Create-only writer open-time validation no longer opens an `ImageEditor` over
a full device image.
These shortcuts should shrink over time. They must not silently expand.
## Write Ordering Invariants
Mounted writes should preserve old-or-new visibility across recorded block
operations whenever the operation is intended to be atomic.
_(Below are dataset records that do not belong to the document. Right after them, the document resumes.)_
-- ==== Sys2Proof/Safety.lean ====
section
/-! DEFINITION. The vocabulary of claims: good states (00_scope.md R18), the invariants of 10_state.md
R43, the meaning of the trace (R41), runs and fairness (60_exceptions.md R115), and the premises about
the environment that a claim may take. -/

namespace Sys2Proof.Machine

/-- A good final state has no fault bit set (R18, R99). -/
def State.good (s : State) : Bool := decide (s.faults = FaultBits.none)

/-- The widest pulse of a timer of `W` bits (R30, R43 item 5). -/
def maxWidth (W : Nat) : Nat := max Config.defaultWidthUs ((2 ^ W - 1) / 2)

/-- The invariants of R43 that speak of the Pulse Timer alone, for every counter width W (R7). -/
structure PulseTimer.Inv {W : Nat} (t : PulseTimer W) : Prop where
  /-- Item 2, first half. -/
  armed_runs : t.armed = true → t.running = true
  /-- Item 2, second half. -/
  armed_bound : t.armed = true → t.count ≤ t.cmp
  /-- Item 5. -/
  width_bound : t.cmp.toNat ≤ maxWidth W

/-- The invariants of R43 that relate fields of the state. Item 1 is the type of `beatCount`, item 6
is how the run line and the beat LED are defined, item 7 is a statement about steps. -/
structure StateInv (s : State) : Prop where
  /-- Items 2 and 5. -/
  timer : s.timer.Inv
  /-- Item 3: a high clock line has a pulse end still to come. -/
  pulse_ends : s.clockLine = true → s.timer.armed = true ∨ s.cmpPending = true
  /-- Item 4. -/
  stopped_unknown : s.timer.running = false → s.intervalValid = false ∨ s.ovfPending = true

/-- The level of a signal by the trace alone: its last entry, low where there is none (R41; the lines
are low after RESET, R116). -/
def lastLevel (sig : Signal) (es : List Edge) : Bool :=
  es.foldl (fun level e => if e.signal = sig then e.level else level) false

/-- The levels that a list of edges gives a signal, in order. -/
def levelsOf (sig : Signal) (es : List Edge) : List Bool :=
  (es.filter (fun e => decide (e.signal = sig))).map (·.level)

/-- The trace tells the truth: its last level of each line is the line's level, its times do not
decrease, and none lies in the future (R41). -/
structure TraceFaithful (s : State) : Prop where
  levels : ∀ sig, lastLevel sig s.trace = s.level sig
  ordered : s.trace.Pairwise (fun a b => a.time ≤ b.time)
  past : ∀ e ∈ s.trace, e.time ≤ s.nowUs

/-- What a claim observes of a run: its trace together with its final state (R41, D36). -/
structure Observation where
  trace : List Edge
  final : State
  deriving DecidableEq, Repr

/-- The observation of a run that ends in `s`. -/
def State.observation (s : State) : Observation := ⟨s.trace, s⟩

/-! ### Runs -/

/-- An infinite run: at each position a line is taken (R50). -/
def IsRun (st : Nat → State) (ln : Nat → Line) : Prop := ∀ n, take (ln n) (st n) = .next (st (n + 1))

/-- Over the taking of the lines from the state, `p` holds of each line and the state it is taken in. -/
def Along (p : Line → State → Prop) : List Line → State → Prop
  | [], _ => True
  | l :: ls, s => p l s ∧ ∀ t, take l s = .next t → Along p ls t

/-- The line services no Clock byte: every other byte may be serviced. -/
def noClock (l : Line) (s : State) : Prop := l.event = .isrRx → s.rxPending ≠ some 0xF8#8

/-- The line is no RESET, services no message byte, and its housekeeping pass does not toggle: so it
neither ends nor forgets the interval being measured, unless it services an overflow. -/
def staysInInterval (l : Line) (s : State) : Prop :=
  l.event.isReset = false ∧
  (l.event = .isrRx → ∀ b, s.rxPending = some b → decodeByte b = .ignore) ∧
  (l.event = .housekeep → ¬ (s.debounce = .idle ∧ s.switchRaw = true))

/-- The service steps (R103). -/
def services : List Event := [.isrRx, .isrCmp, .isrOvf, .housekeep]

/-- Fairness (R115): a service that stays enabled is eventually taken, and US_TICK occurs infinitely
often. -/
structure Fair (st : Nat → State) (ln : Nat → Line) : Prop where
  serviced : ∀ e ∈ services, ∀ n, (∀ m, n ≤ m → enabled e (st m) = true) → ∃ m, n ≤ m ∧ (ln m).event = e
  time : ∀ n, ∃ m, n ≤ m ∧ (ln m).event = .usTick

/-- `k` CLOCK operations, one after the other. -/
def clocks : Nat → State → Host.Outcome State Fault Refusal
  | 0, s => .next s
  | k + 1, s => andThen (exec .clock s) (clocks k)

/-- A housekeeping pass that samples the switch at `level`: SWITCH, MS_TICK, HOUSEKEEP. -/
def samplePass (level : Bool) (s : State) : Host.Outcome State Fault Refusal :=
  andThen (exec (.switch level) s) fun t => andThen (exec .msTick t) (exec .housekeep)

/-- Housekeeping passes that sample the switch at the listed levels. -/
def samplePasses : List Bool → State → Host.Outcome State Fault Refusal
  | [], s => .next s
  | l :: ls, s => andThen (samplePass l s) (samplePasses ls)

/-- No housekeeping pass of the listed samples finds the switch pressed in Idle, so none toggles. -/
def noToggle : List Bool → State → Prop
  | [], _ => True
  | l :: ls, s => ¬ (s.debounce = .idle ∧ l = true) ∧ ∀ t, samplePass l s = .next t → noToggle ls t

/-- The microseconds that pass in a list of lines. -/
def ticksIn (ls : List Line) : Nat := ls.countP (fun l => decide (l.event = .usTick))

/-! ### Premises about the environment -/

/-- R124: each byte is serviced before the next arrives, each tick consumed before the next. The
arguments say whether one is waiting at the start. -/
def deadlinesMet : Bool → Bool → List Line → Bool
  | _, _, [] => true
  | byte, tick, l :: ls =>
    match l.event with
    | .rx _ => !byte && deadlinesMet true tick ls
    | .isrRx => deadlinesMet false tick ls
    | .msTick => !tick && deadlinesMet byte true ls
    | .housekeep => deadlinesMet byte false ls
    | .reset _ => deadlinesMet false false ls
    | .usTick | .isrCmp | .isrOvf | .switch _ => deadlinesMet byte tick ls

/-- R126: on a conforming line two bytes arrive at least a frame apart. `since` is the time since the
last arrival. -/
def conformingLine : Nat → List Line → Bool
  | _, [] => true
  | since, l :: ls =>
    match l.event with
    | .rx _ => decide (Config.frameUs ≤ since) && conformingLine 0 ls
    | .usTick => conformingLine (since + 1) ls
    | .isrRx | .isrCmp | .isrOvf | .msTick | .housekeep | .reset _ | .switch _ => conformingLine since ls

/-- R110, D33: `P_US_PER_MS` microseconds pass between two millisecond ticks. `since` is the time since
the last. -/
def ticksPerMs (usPerMs : Nat) : Nat → List Line → Bool
  | _, [] => true
  | since, l :: ls =>
    match l.event with
    | .msTick => decide (since = usPerMs) && ticksPerMs usPerMs 0 ls
    | .usTick => ticksPerMs usPerMs (since + 1) ls
    | .isrRx | .isrCmp | .isrOvf | .rx _ | .housekeep | .reset _ | .switch _ => ticksPerMs usPerMs since ls

end Sys2Proof.Machine
end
| CTZ create or overwrite | Program newly allocated CTZ blocks before the metadata commit that points at them. |
| Directory create | Initialize the child metadata pair before the parent `DIRSTRUCT` commit exposes it. |
| Split directory | Program the new tail pair while unreachable, then commit the source pair hardtail. |
| Pair compaction | Write the compacted alternate side with a higher revision; the old active side remains mountable until the compacted commit is valid. |
| Pair relocation | Program the newly relocated metadata block first, then update the parent or predecessor pointer. Root-child pair relocation also writes a pending orphan count before the parent pointer update and repairs the half-orphan thread edge before returning. |
| Bad newly allocated blocks | If an unreachable CTZ data block, streaming data block, relocated metadata half, or split tail pair reports `Error::Corrupt`, abandon that candidate, reserve it in the live allocator, allocate a replacement, rebuild CTZ skip pointers / relocation pointer updates / split tail payloads, and only then publish the metadata pointer. |
| Split-chain pressure rebalance | If a split-chain update/attr no longer fits after local compaction, write newly packed tail pairs while unreachable, then publish a compacted head that points at the rebuilt chain. |
Tests should record snapshots around these operations with
`RecordingBlockDevice` and assert every snapshot is mountable and visibly old or
new.
## Split Directory Model
The reader follows hardtail chains for root and child directories. The mounted
writer now also treats root and child split chains as ordered by lexical name
range:
- Create target selection walks the chain and picks the pair whose current
range owns the new name.
- A first split compacts visible entries into two balanced halves, writes the
new tail first, and then commits the source pair to its alternate side with a
hardtail pointer.
- If a later create targets a non-tail pair and append-plus-compaction no longer
fits, the same split compaction inserts a new pair before the old hardtail
successor. The inserted pair inherits the old tail edge, so the chain remains
ordered and reachable only after the source pair's hardtail commit lands.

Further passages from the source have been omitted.